Greater Fort Worth Multifamily Weathered the 2nd Quarter Storm 

by Jordan Brooks, ALN

The second quarter was the first complete quarter in which COVID-19 and its associated response measures were in full force. As such, it provides the clearest picture yet of what the new economic reality looks like for multifamily.  

Using conventional properties of at least 50 units, let’s consider how the Greater Fort Worth area held up. 

Net Absorption and Average Occupancy 

Net absorption for the Greater Fort Worth region was 96% of that from the second quarter last year with more than 2,000 previously unoccupied units being leased in the quarter. To put that in some perspective, net absorption nationally was only about 25% of second quarter absorption from 2019. On the Greater Dallas side of the metroplex, net absorption was only about 80% that of the same period last year. Encouragingly, demand was spread fairly evenly across the Greater Fort Worth submarkets. 

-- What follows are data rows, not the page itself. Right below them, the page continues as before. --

@[simp] theorem State.setLife_snd_rcvFree (s : State) (m : Mode) (f : Byte) :
    (s.setLife .snd m f).rcvFree = s.rcvFree := rfl

/-! `State.setLife` on RCV: the mode and the fault register of that unit. -/

@[simp] theorem State.setLife_rcv_rcv (s : State) (m : Mode) (f : Byte) :
    (s.setLife .rcv m f).rcv = { s.rcv with mode := m, fault := f } := rfl

@[simp] theorem State.setLife_rcv_cfg (s : State) (m : Mode) (f : Byte) :
    (s.setLife .rcv m f).cfg = s.cfg := rfl

@[simp] theorem State.setLife_rcv_snd (s : State) (m : Mode) (f : Byte) :
    (s.setLife .rcv m f).snd = s.snd := rfl

@[simp] theorem State.setLife_rcv_inbox (s : State) (m : Mode) (f : Byte) :
    (s.setLife .rcv m f).inbox = s.inbox := rfl

@[simp] theorem State.setLife_rcv_outbox (s : State) (m : Mode) (f : Byte) :
    (s.setLife .rcv m f).outbox = s.outbox := rfl

@[simp] theorem State.setLife_rcv_result (s : State) (m : Mode) (f : Byte) :
    (s.setLife .rcv m f).result = s.result := rfl

@[simp] theorem State.setLife_rcv_sndFree (s : State) (m : Mode) (f : Byte) :
    (s.setLife .rcv m f).sndFree = s.sndFree := rfl

@[simp] theorem State.setLife_rcv_rcvFree (s : State) (m : Mode) (f : Byte) :
    (s.setLife .rcv m f).rcvFree = s.rcvFree := rfl

/-! What fault entry does (60_exceptions.md R262). -/

@[simp] theorem raise_snd (r : Raise) (s : State) :
    raise .snd r s =
      { s with
        snd := { s.snd with mode := .halted, fault := r.cause.code }
        outbox := s.outbox ++ [.fault r] } := rfl

@[simp] theorem raise_rcv (r : Raise) (s : State) :
    raise .rcv r s =
      { s with
        rcv := { s.rcv with mode := .halted, fault := r.cause.code }
        outbox := s.outbox ++ [.fault r] } := rfl

/-- No fatal fault has code 0: a fault register that is 0 records none (10_state.md R40). -/
theorem Fatal.code_ne_zero (x : Fatal) : x.code ≠ 0 := by cases x <;> decide

/-! What the end of an operation does. -/

@[simp] theorem State.endSnd_cfg (s : State) (p : Progress Snd) : (s.endSnd p).cfg = s.cfg := by
  unfold State.endSnd; cases p.raised <;> rfl

@[simp] theorem State.endSnd_rcv (s : State) (p : Progress Snd) : (s.endSnd p).rcv = s.rcv := by
  unfold State.endSnd; cases p.raised <;> rfl

@[simp] theorem State.endSnd_inbox (s : State) (p : Progress Snd) : (s.endSnd p).inbox = s.inbox := by
  unfold State.endSnd; cases p.raised <;> rfl

@[simp] theorem State.endSnd_result (s : State) (p : Progress Snd) : (s.endSnd p).result = none := by
  unfold State.endSnd; cases p.raised <;> rfl

@[simp] theorem State.endSnd_sndFree (s : State) (p : Progress Snd) :
    (s.endSnd p).sndFree = s.sndFree := by
  unfold State.endSnd; cases p.raised <;> rfl

@[simp] theorem State.endSnd_rcvFree (s : State) (p : Progress Snd) :
    (s.endSnd p).rcvFree = s.rcvFree := by
  unfold State.endSnd; cases p.raised <;> rfl

theorem State.endSnd_outbox (s : State) (p : Progress Snd) :
    (s.endSnd p).outbox = p.out ++ p.raised.toList.map .fault := by
  unfold State.endSnd; cases p.raised <;> simp

theorem State.endSnd_snd (s : State) (p : Progress Snd) :
    (s.endSnd p).snd =
      match p.raised with
      | none => p.unit
      | some r => { p.unit with mode := .halted, fault := r.cause.code } := by
  unfold State.endSnd; cases p.raised <;> rfl

@[simp] theorem State.endRcv_cfg (s : State) (p : Progress Rcv) : (s.endRcv p).cfg = s.cfg := by
  unfold State.endRcv; cases p.raised <;> rfl

@[simp] theorem State.endRcv_snd (s : State) (p : Progress Rcv) : (s.endRcv p).snd = s.snd := by
  unfold State.endRcv; cases p.raised <;> rfl

@[simp] theorem State.endRcv_inbox (s : State) (p : Progress Rcv) : (s.endRcv p).inbox = s.inbox := by
  unfold State.endRcv; cases p.raised <;> rfl

@[simp] theorem State.endRcv_result (s : State) (p : Progress Rcv) : (s.endRcv p).result = none := by
  unfold State.endRcv; cases p.raised <;> rfl

@[simp] theorem State.endRcv_sndFree (s : State) (p : Progress Rcv) :
    (s.endRcv p).sndFree = s.sndFree := by
  unfold State.endRcv; cases p.raised <;> rfl

@[simp] theorem State.endRcv_rcvFree (s : State) (p : Progress Rcv) :
    (s.endRcv p).rcvFree = s.rcvFree := by
  unfold State.endRcv; cases p.raised <;> rfl

theorem State.endRcv_outbox (s : State) (p : Progress Rcv) :
    (s.endRcv p).outbox = p.out ++ p.raised.toList.map .fault := by
  unfold State.endRcv; cases p.raised <;> simp

theorem State.endRcv_rcv (s : State) (p : Progress Rcv) :
    (s.endRcv p).rcv =
      match p.raised with
      | none => p.unit
      | some r => { p.unit with mode := .halted, fault := r.cause.code } := by
  unfold State.endRcv; cases p.raised <;> rfl

/-! What the two guards let through. -/

/-- Everything the mode guard can answer with a next state. -/
theorem guardMode_next {m : Mode} {s b t : State} (h : guardMode m s b = .next t) :
    (m = .halted ∧ t = s.settle []) ∨ (m = .ready ∧ t = b) := by
  cases m <;> simp_all [guardMode]

/-- An operation that answers a next state had operands of its types, and ran its body. -/
theorem withOperands_next {i : Instr} {s t : State} {b : Host.Outcome State Fault Refusal}
    (h : withOperands i s b = .next t) : i.wf s.cfg = true ∧ b = .next t := by
  unfold withOperands at h; split at h <;> simp_all

theorem withOperands_wf {i : Instr} {s : State} {b : Host.Outcome State Fault Refusal}
    (h : i.wf s.cfg = true) : withOperands i s b = b := by simp [withOperands, h]

end Sys2Proof.Machine
end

Around 1,200 new units were delivered in the quarter, down from nearly 1,500 last year during the same time. This reduction was enough to offset the slight downtick in demand and average occupancy rose by 0.7% to 90% as a result. This occupancy improvement is the highest average occupancy increase in the second quarter in the last 3 years. There was one clear exception, though. In the Grapevine – Roanoke – Keller submarket, the location with the most new supply, more than 500 new units were enough to send average occupancy tumbling by 2.5% down to 82%. No other submarket suffered an average occupancy decline of even 0.25%. 

Average Effective Rent and Concessions 

While average occupancy rose in the quarter more than in recent years, effective rent growth did take a hit. After a second quarter gain of right around 2% in both 2019 and 2018, average effective rent rose by 0.25% this year to end June at $1,104 per unit. While this is obviously a disappointing result when considered solely on the basis of previous performance, the fact that rent growth did not slide into negative territory as it did on the Greater Dallas side of the metroplex can be viewed as a small victory. 

One of the reasons rent growth remained in positive territory was a relatively minor move toward lease concessions compared to other markets. After an increase in availability of about 8% in the quarter, just under 30% of conventional properties were offering a discount at the end of June. For the most part, the submarkets that entered April with availability of discounts above the market average experienced slight declines in availability in the quarter. It was in the areas without much concession presence to begin with that contributed  to the growth in availability at the market level. 

Typically, we would expect to see the availability of discounts decrease in the second quarter. So, an increase does show the impact of the extraordinary circumstances that are ongoing. The silver lining, though, is that there has not been the wholesale stampede toward discounts yet that have occurred in other areas.  


The headline here is the net absorption number. The Greater Fort Worth market massively outperformed many markets around the country in which demand cratered in the second quarter. In most areas of the US, market-level average occupancy at the expense of rent growth, or vice versa. That the Greater Fort Worth area managed to add to both average occupancy and average effective rent without a substantial reduction in deliveries during a period with so much tumult is a positive sign for the market’s resiliency moving through the rest of 2020.